[Exercise requirements] Please copy, exactly as they appear below, the lines from the one containing "(R66; reset 0) -/" through the one containing "(R68; reset 0) -/".

Items from a dataset
/-- One pod, beside its registers 0x3040 + 5c + k (02). -/
structure Pod where
  /-- programmed cell pairs: address row × 1,056 + column, byte [7:4] G+ and [3:0] G− level; unlisted 0 (R38; reset empty) -/
  cells : List (Nat × Nat)
  /-- digital segment bytes, row × 256 + column; unlisted 0 (R50; reset empty) -/
  digital : List (Nat × Nat)
  /-- range setting of each column group of a resident object, plus 1; unlisted 0 means that none is resident (R42, R303;
  reset empty) -/
  ranges : List (Nat × Nat)
  /-- recorded level-image hash, 0 none (R171, vault; reset 0) -/
  hash : Nat
  /-- the hash being programmed (R51; reset 0) -/
  target : Nat
  /-- slot whose content is or will be held while spare (R55; reset 0xFF) -/
  mirror : Nat
  /-- holds a new version of its slot, of an update group (R57; reset false) -/
  fresh : Bool
  /-- consecutive failed verifies (R52; reset 0) -/
  fails : Nat
  /-- batches verified of the running program, 0 to 17 (02 Edges; reset 0) -/
  batches : Nat
  /-- slices left of the running spare calibration (R66; reset 0) -/
  calLeft : Nat
  /-- retried pairs of the running spare calibration (R70; reset 0) -/
  calTries : Nat
  /-- drift reference codes of columns 1 to 15 over column 0, 1/64 code (R67, R68; reset empty; log 141) -/
  refs : List Nat
  /-- sums of the low-phase codes of reference columns 0 to 15 over the drift reads made (R68; reset empty) -/
  driftAcc : List Int
  /-- when its verify last passed, ns on a clock that no write sets (R47; reset 0, log 3) -/
  verifiedAt : Int
  /-- drift visits made towards the next ratio, 0 to 16 (R68; reset 0) -/
  visits : Nat
  /-- consecutive checked frames in which a CHECK record named the pod (R310; reset 0) -/
  namedRun : Nat
  /-- a CHECK record named the pod in the present frame (R310; reset false) -/
  named : Bool
  /-- the pod was checked in the present frame (R310; reset false) -/
  judged : Bool
  /-- MVM intervals in which the pod issued since the tick (R307; reset 0) -/
  mvms : Nat
  /-- number, counted from the tick, of the first interval after its last MVM (R60; reset 0) -/
  interval : Nat
  /-- number, counted from the tick and raised by one, of the last fetch slot in which a row was read (R60; reset 0) -/
  slotRead : Nat
  /-- ballast counter: filler MVMs applied to it (16 R343; reset 0) -/
  fillers : Nat
  /-- fenced by checking (R310; reset false) -/
  fenced : Bool
  /-- retired (R58; reset false) -/
  retired : Bool
  /-- it was fenced when it retired: its cluster stays down until the replacement swap (15 Edges; reset false) -/
  downUntilSwap : Bool
  /-- failed the scrub twice (18 R376; reset false) -/
  unscrubbed : Bool
  /-- a test of the outgoing pod is due before its programming (20 R401; reset false) -/
  testFirst : Bool
  deriving DecidableEq, Repr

[Exercise result]
  /-- slices left of the running spare calibration (R66; reset 0) -/
  calLeft : Nat
  /-- retried pairs of the running spare calibration (R70; reset 0) -/
  calTries : Nat
  /-- drift reference codes of columns 1 to 15 over column 0, 1/64 code (R67, R68; reset empty; log 141) -/
  refs : List Nat
  /-- sums of the low-phase codes of reference columns 0 to 15 over the drift reads made (R68; reset empty) -/
  driftAcc : List Int
  /-- when its verify last passed, ns on a clock that no write sets (R47; reset 0, log 3) -/
  verifiedAt : Int
  /-- drift visits made towards the next ratio, 0 to 16 (R68; reset 0) -/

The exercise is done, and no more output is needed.